--- START ---

/-- One mailbox command as the host issues it by R442: mailbox (0 admin, n + 1 context n), the tag
written to the doorbell, the header fields of R440 with bytes 12 to 31 as one number, and the
BODY_LEN bytes of the body. FAMILY and CODE are those of the row. -/
structure Req where
  mb : Nat
  dbTag : Nat
  tag : Nat
  epoch : Nat
  target : Nat
  hdrResv : Nat := 0
  mac : List Byte := []
  body : List Byte := []
  deriving DecidableEq, Repr

/-- The fields of a Zalnis packet below VER_CLASS and OP (R241), its extension header and its payload.
`flags` is byte 2; `res11` is the reserved byte 11; `ecn` is the ECN field of the IP header that brought it (R237, R271), 0 in direct mode. -/
structure Pkt where
  flags : Nat := 0
  hop : Nat := 32
  dstDev : Nat
  srcDev : Nat
  path : Nat := 0
  dstFlow : Nat
  res11 : Nat := 0
  psn : Nat := 0
  ts : Nat := 0
  hcrc : Nat := 0
  ext : List Byte := []
  payload : List Byte := []
  ecn : Nat := 0
  deriving DecidableEq, Repr

/-- A whole Zalnis base header with version, class and operation (R241), and the PCP of its frame. -/
structure Hdr where
  ver : Nat
  cls : Nat
  op : Nat
  pcp : Nat := 0
  p : Pkt
  deriving DecidableEq, Repr

/-- What upsets have made of one A48 value of an array's accumulator memory as it is read (R219): how many of its bits, and where. -/
structure AccEcc where
  bits : Nat := 0
  array : Nat := 0
  accRow : Nat := 0
  deriving DecidableEq, Repr

/-- A core whose oldest drain begins, and what the codes find of the values that it reads (R106, R135, R137). -/
structure DrainBegin where
  core : Nat
  ecc : AccEcc := {}
  deriving DecidableEq, Repr

/-- What upsets have made of a 64-byte line as an access reads it (R218, R219): the value XORed into a symbol or byte, by its number (0 to 63 the data;
64 to 66 the check symbols of a DRAM line, or 64 + i the check bits of word i of a tile-store line), the lane on which they lie, and whether the
line is of another row or bank. -/
structure LineErr where
  flips : List (Nat × Byte) := []
  lane : Nat := 0
  wrongRow : Bool := false
  deriving DecidableEq, Repr

/-- A line of a context's tile that an access found in error, with the SOURCE code of R228 and, for a core access, the logical core. -/
structure EccHit where
  tile : Nat
  line : Nat
  err : LineErr
  source : Nat := 1
  core : Nat := 0xFFFF
  deriving DecidableEq, Repr

/-- A move that the residency manager asks for: the tile, the tier and the near region (R200, R201). -/
structure MoveReq where
  tile : Nat
  tier : Nat
  region : Nat
  deriving DecidableEq, Repr

/-- The causes of R210. -/
inductive AbortCause where
  | sourceError
  | verifyError
  | fence
  | reclaim
  | lenderLost
  deriving DecidableEq, Repr

/-- The stores a scrubber reads (R221). -/
inductive Store where
  | t1
  | t2
  | tileStore (core : Nat)
  | accumulator (core : Nat)
  | gaffer
  deriving DecidableEq, Repr

/-- A bank: tier 1 with layer, slice and bank, or tier 2 with channel, rank and bank (R229, R572). -/
inductive BankLoc where
  | t1 (layer slice bank : Nat)
  | t2 (channel rank bank : Nat)
  | sram (pc : Nat)
  deriving DecidableEq, Repr

/-- Which side of a lent window reaches its deadline t_d (R214, R215). -/
inductive LendSide where
  | lender (window : Nat)
  | borrower (lender window : Nat)
  deriving DecidableEq, Repr

/-- Why UNHANDLED_FRAME drops a frame: R236, R237, R238, R285, R289, R291. -/
inductive DropCause where
  | badFcs
  | badLength
  | etherType
  | secondTag
  | encapsulation
  | udpChecksum
  | ip
  | controlConfig (pause : Bool)
  | bufferFull
  deriving DecidableEq, Repr

/-- What an LLDPDU carries that the gaffer keeps (R295, R487): the sender's chassis, and the Skovgal TLV when present. -/
structure LldpInfo where
  chassis : Nat
  device : Nat
  port : Nat
  mac : Nat
  lanesUp : Nat
  encap : Nat
  debugBit : Nat
  eeeWakeUs : Option Nat
  deriving DecidableEq, Repr

/-- The data set that an Announce message carries (R299; IEEE 1588-2019): the grandmaster's, and the steps to it. -/
structure PtpData where
  priority1 : Nat
  cls : Nat
  accuracy : Nat
  variance : Nat
  priority2 : Nat
  grandmaster : Nat
  steps : Nat
  deriving DecidableEq, Repr

/-- What a received PTP message says (R299; IEEE 1588-2019), its times with their corrections: the origin of a Sync, none when a Follow_Up brings it; the
receipt of a Delay_Req; receipt and origin at the responder of a Pdelay exchange; and whose request a response answers. -/
inductive PtpBody where
  | announce (d : PtpData)
  | sync (originNs : Option Int)
  | followUp (originNs : Int)
  | delayReq
  | delayResp (receiptNs : Int) (clock port : Nat)
  | pdelayReq
  | pdelayResp (receiptNs originNs : Int) (clock port : Nat)
  deriving DecidableEq, Repr

/-- A received PTP message (R298 to R300): domain, identity and port of the sender, content, and the frequency correction that the servo derives from it,
in parts per billion. -/
structure PtpMsg where
  domain : Nat
  clock : Nat
  port : Nat
  body : PtpBody
  freqPpb : Int
  deriving DecidableEq, Repr

/-- Why a lane is re-calibrated (R302). -/
inductive RecalCause where
  | period
  | temperature (centi : Int)
  | errorRatio
  deriving DecidableEq, Repr

/-- The FEC statistics of a MAC over one second (R303): corrected and uncorrectable codewords, and for each lane in use
its symbol errors in uncorrectable codewords, and its symbol error ratio in units of 10⁻⁹. -/
structure FecStats where
  corrected : Nat
  uncorrectable : Nat
  symErrors : List Nat
  ratioPpb : List Nat
  deriving DecidableEq, Repr

/-- What a rebuild of D_x works from (R329): P₀ for x alone, P₁ alone for x alone, or both parities for x and y lost. -/
inductive RebuildCase where
  | p0
  | p1 (x : Nat)
  | both (x y : Nat)
  deriving DecidableEq, Repr

/-- What a member has after its refilling (R399): the tiles rebuilt from parity, each with its collective, member and case, and the copy that a mirror or
a predecessor gave. -/
structure Refill where
  tiles : List (Nat × Nat × RebuildCase) := []
  given : Option MirrorCopy := none
  deriving DecidableEq, Repr

/-- What a share of a PARITY run is (R327, R329): member q's image for P₀ or P₁, member q's image for a rebuild, or a parity image for a rebuild, with
the record under which its host keeps it. -/
inductive StripeRole where
  | encode (p1 : Bool) (q : Nat)
  | data (c : RebuildCase) (q : Nat)
  | parity (c : RebuildCase) (p1 : Bool) (coll : Nat)
  deriving DecidableEq, Repr

/-- One tile's share that a PARITY run sends (R325 to R330): record, the tile's slot in the data image, tile, what the share is, flow to the host or
the replacement, delta or full. -/
structure StripeSend where
  coll : Nat
  slot : Nat
  tile : Nat
  role : StripeRole
  flow : Nat
  delta : Bool
  deriving DecidableEq, Repr

/-- One move of a permute plan (R331). -/
structure PermuteMove where
  srcTile : Nat
  dstPos : Nat
  tiles : Nat
  dstTile : Nat
  flow : Nat
  deriving DecidableEq, Repr

/-- A re-shard request as broadcast (R332): the boundary step, this member's permute moves. -/
structure ReshardReq where
  boundaryStep : Nat
  moves : List PermuteMove
  secureBytes : Nat := 0
  flows : List (Nat × List Nat × Nat) := []
  deriving DecidableEq, Repr

/-- A tile entry to create (R339, R196, R200): tile number, count, place, policy, header fields, FLAGS bit 0 of R375 and data. -/
structure TensorEntry where
  tile : Nat
  count : Nat
  tier : Nat
  policy : Nat
  core : Nat
  format : Nat
  shapeFlags : Nat
  rows : Nat
  cols : Nat
  secured : Bool
  data : List Byte
  deriving DecidableEq, Repr

/-- A rank class: inclusive ranges of tp, pp, dp and ep (R339). -/
structure RankClass where
  lo : List Nat
  hi : List Nat
  deriving DecidableEq, Repr

/-- One descriptor ring of a PROGRAM section (R147, R339): descriptors are 512-bit little-endian numbers. -/
structure RingImage where
  core : Nat
  slots : Nat
  start : Nat
  base : Nat
  descs : List Nat
  deriving DecidableEq, Repr

/-- A collective record as its 64 bytes read as one little-endian number, with its member list as rank tuples (R308, R309). -/
structure CollImage where
  raw : Nat
  members : List (List Nat)
  deriving DecidableEq, Repr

--- END ---

**Assignment:** What lines in the material include the string "reads"? Pull each one out.

**Answer for this exercise:**
/-- A core whose oldest drain begins, and what the codes find of the values that it reads (R106, R135, R137). -/
/-- What upsets have made of a 64-byte line as an access reads it (R218, R219): the value XORed into a symbol or byte, by its number (0 to 63 the data;
/-- The stores a scrubber reads (R221). -/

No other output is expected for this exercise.